Hypothetical situation, lets say you've got a list of movies that you want to rank in a website or a report or something, and you have user-submitted ratings for them, but some are more popular than others, so your data looks like this:
data ratings; input name $ rating; datalines; Lincoln 9 Lincoln 8 Lincoln 9 Amour 9 Argo 5 Argo 10 ; run;
The easiest thing to do would be to calculate an average rating for each movie like this:
proc sql; select distinct name, avg(rating) as average from ratings group by name order by average desc; run;
But hey! That's not cool. It looks like Amour wins, because its average rating is 9. Maybe we want to consider Lincoln as better because 3 people think it's very high. A good way to deal with this is by instead taking a Bayesian Average.
This means we're going to add in some "dummy" votes for each movie, who give each movie the average rating a movie gets.
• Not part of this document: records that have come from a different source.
/-- 43_decoder.md R210: bytes after the output is full are ignored (the spec's decision D7). -/
def Obligations.UnreadBytesAreIgnored : Prop :=
  ∀ (c : Config) (t extra : List Byte) (n : Nat) (pixels : List Pixel),
    decodeTokens c t n = some (.ok pixels) → decodeTokens c (t ++ extra) n = some (.ok pixels)

/-! ## Whole runs -/

/-- 43_decoder.md R211 (derived by the spec), R212: for every stream and every size, from every state, a DEC run ends
within NPIX token steps: in DONE with exactly that many pixels, or in FAULT. -/
def Obligations.EveryDecodeRunEnds : Prop :=
  ∀ (c : Config) (t : List Byte) (n : Nat) (s : State),
    let d := (decodeRunFrom c t n s).dec
    (d.status = .done ∧ d.pout.length = n) ∨
    (d.status = .fault ∧ d.pout = [] ∧ (d.cause = some .truncated ∨ d.cause = some .runOverrun))

/-- 70_reset_and_hazards.md R300 (the spec's decision D12): nothing of an earlier run survives `start`: the result of
a run does not depend on the state it was started in. -/
def Obligations.NothingSurvivesStart : Prop :=
  (∀ (c : Config) (t : List Byte) (n : Nat) (s₁ s₂ : State),
    decResult (decodeRunFrom c t n s₁).dec = decResult (decodeRunFrom c t n s₂).dec) ∧
  (∀ (c : Config) (pixels : List Pixel) (e₁ e₂ : Enc),
    encResult (encFinish c (encPixels c pixels (encStart e₁))) =
      encResult (encFinish c (encPixels c pixels (encStart e₂))))

/-- 45_laws.md R330, R331, 43_decoder.md R213 (derived by the spec; D13): DEC, started in any state on what ENC emits
for a pixel sequence, ends in DONE with exactly that sequence, every byte consumed, and with ENC's own final `prev`
and `cache`. -/
def Obligations.TokenRoundTrip : Prop :=
  ∀ c : Config, c.Legal → ∀ (pixels : List Pixel) (s : State),
    let d := (decodeRunFrom c (encodeTokens c pixels) pixels.length s).dec
    d.status = .done ∧ d.pout = pixels ∧ d.ip = (encodeTokens c pixels).length ∧
      d.prev = (encodeRun c pixels).prev ∧ d.cache = (encodeRun c pixels).cache

/-- 45_laws.md R332 (derived by the spec): `Decode` of `Encode` is the image, for every legal MAGIC, EOF_MARKER and
tag assignment. -/
def Obligations.FileRoundTrip : Prop :=
  ∀ c : Config, c.Legal → ∀ img : Image,
    img.pixels.length = img.hdr.width.toNat * img.hdr.height.toNat → img.pixels ≠ [] →
    (img.hdr.channels = 3 ∨ img.hdr.channels = 4) → (img.hdr.colorspace = 0 ∨ img.hdr.colorspace = 1) →
    ∃ file, encodeFile c img = .ok file ∧ decodeFile c file = some (.ok img)

/-- 43_decoder.md R200, R212, 70_reset_and_hazards.md R302 (the spec's decision D10; log entry 5): the machine, told
by the host the stream, its length, the size and then `start`, in any state in which DEC takes them, comes by steps to
the result of `DecodeTokens`, whatever bytes stand above the stream; ENC and the framing layer are not touched. -/
def Obligations.MachineDecRunIsDecodeTokens : Prop :=
  ∀ (s : State) (t : List Byte) (n : Nat), s.dec.status ≠ .run → (∀ h, s.frm.phase ≠ .decoding h) → s.dec.tin.wf →
    ∃ (k : Nat) (u : State),
      core.run k (s.setInputs [.cmd (.writeTin 0 t), .cmd (.writeTlen t.length), .cmd (.writeNpix n), .cmd .decStart]) =
        .next u ∧
      decResult u.dec = decodeTokens standardConfig t n ∧ u.enc = s.enc ∧ u.frm = s.frm ∧ u.inputs = []

/-- 42_encoder.md R160, R172, 70_reset_and_hazards.md R302 (the spec's decisions D3, D8, D10; log entry 5): the
machine, given `start`, a push for each pixel and `finish`, in any state in which ENC takes them, comes to the token
stream of `EncodeTokens`; DEC and the framing layer are not touched. That PIN then holds exactly these pixels is log
entry 8. -/
def Obligations.MachineEncRunIsEncodeTokens : Prop :=
  ∀ (s : State) (pixels : List Pixel), s.enc.status ≠ .run → (∀ hb, s.frm.phase ≠ .encoding hb) →
    ∃ u : State,
      core.run (pixels.length + 2)
        (s.setInputs (.cmd .encStart :: (pixels.map (fun p => .cmd (.encPush p)) ++ [.cmd .encFinish]))) = .next u ∧
      encResult u.enc = some (encodeTokens standardConfig pixels) ∧ u.enc.pin = pixels ∧
      u.dec = s.dec ∧ u.frm = s.frm ∧ u.inputs = []

/-- 44_file_framing.md R244, 70_reset_and_hazards.md R302 (the spec's decisions D10, D19; log entries 5, 9, 10): the
machine, given the command `Decode` in any state in which it takes it, comes to the result that `Decode` as a function
gives: the image at DONE, or the cause at FAULT and no image. That the framing layer's cause is DEC's where DEC fails
is log entry 19, and that an old result is gone is log entry 20. -/
def Obligations.MachineDecodeIsDecode : Prop :=
  ∀ (s : State) (file : List Byte), s.frm.status ≠ .run → s.dec.status ≠ .run →
    ∃ (k : Nat) (t : State), core.run k (s.setInputs [.cmd (.decode file)]) = .next t ∧ t.inputs = [] ∧
      match decodeFile standardConfig file with
      | some (.ok img)  => t.frm.status = .done ∧ t.frm.cause = none ∧ t.frm.result = some img
      | some (.error e) => t.frm.status = .fault ∧ t.frm.cause = some e ∧ t.frm.result = none
      | none            => False

/-- 44_file_framing.md R242, 42_encoder.md R172 (the spec's decisions D8, D9, D15; log entries 5, 9, 10, 12, 20): the
machine, given the command `Encode` in any state in which it takes it and enough turns of the framing layer, comes to
the file that `Encode` as a function gives, or to its cause and no byte; DEC is not touched. -/
def Obligations.MachineEncodeIsEncode : Prop :=
  ∀ (s : State) (pixels : List Pixel), s.frm.status ≠ .run → s.enc.status ≠ .run →
    ∃ t : State,
      core.run (pixels.length + 3)
        (s.setInputs (.cmd (.encode pixels) :: List.replicate (pixels.length + 2) .frmTurn)) = .next t ∧
      t.inputs = [] ∧ t.dec = s.dec ∧
      match encodeFile standardConfig ⟨s.frm.hdr, pixels⟩ with
      | .ok file => t.frm.status = .done ∧ t.frm.cause = none ∧ t.frm.file = file
      | .error e => t.frm.status = .fault ∧ t.frm.cause = some e ∧ t.frm.file = []

/-- 10_state.md R22 to R26 (R22, R24, R25 derived by the spec), R29 (its decision D6), 42_encoder.md R173: from every
state that meets the invariant, whatever input comes, a step gives a state that meets it. The clauses on the framing
layer rest on log entry 9, the bound on ENC's index on log entry 8, and that a host's write or command during a run
breaks no clause rests on log entries 10 and 11 (the spec leaves such a run's result unspecified, R304, U9). -/
def Obligations.StepKeepsTheInvariant : Prop :=
  ∀ s t : State, s.Inv → step s = .next t → t.Inv

/-- The state after power-on reset (10_state.md R35; log entries 2, 8, 9) meets the invariant. -/
def Obligations.ResetMeetsTheInvariant : Prop := State.reset.Inv

/-- 70_reset_and_hazards.md R301, 10_state.md R35 (the spec's decision D12): what power-on reset leaves, in
State.reset and when it arrives as an input (log entry 16): status IDLE (the framing layer's by log entry 9), cause
NONE, outputs empty; then no step is enabled until a command comes, which the step answers with a fault (log entry 6).
-/
def Obligations.PowerOnResetIdlesEveryUnit : Prop :=
  (∀ (s : State) (more : List Input), s.inputs = .powerOn :: more → ∃ t, step s = .next t ∧
    t.enc.status = .idle ∧ t.dec.status = .idle ∧ t.frm.status = .idle ∧
    t.dec.cause = none ∧ t.frm.cause = none ∧ t.enc.tout = [] ∧ t.dec.pout = [] ∧ t.frm.file = [] ∧
    t.inputs = more ∧ (more = [] → step t = .fault .noStepEnabled)) ∧
  State.reset.enc.status = .idle ∧ State.reset.dec.status = .idle ∧ State.reset.frm.status = .idle ∧
  State.reset.dec.cause = none ∧ State.reset.frm.cause = none ∧
  State.reset.enc.tout = [] ∧ State.reset.dec.pout = [] ∧ State.reset.frm.file = []

/-- 70_reset_and_hazards.md R303, 10_state.md R33 (the spec's decision D4): what is a result, and when. -/
def Obligations.ResultsExistOnlyAtTheEnd : Prop :=
  (∀ e : Enc, encResult e = if e.status = .done then some e.tout else none) ∧
  (∀ d : Dec, d.status = .idle ∨ d.status = .run → decResult d = none) ∧
  (∀ d : Dec, d.status = .done → decResult d = some (.ok d.pout)) ∧
  (∀ (d : Dec) (k : Cause), d.status = .fault → d.cause = some k → decResult d = some (.error k))
end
How many (C) is a judgement call, the more we add, the harder we make it for an obscure movie to be near the top. Likewise, if a movie's first rating is low, it keeps it from suddenly dropping to the bottom of the list. If we expect thousands of ratings for each movie, a C=1000 might be appropriate. In this example, I use a small C of 10.
proc sql; select avg(rating) into :average from ratings; select distinct name, (sum(rating) + &average * 10) / (count(*) + 10) as b_average from ratings group by name order by b_average; quit;
And look! Lincoln is back on top, since its bayesian average more closely reflects a product of the number of ratings it has and what those ratings are.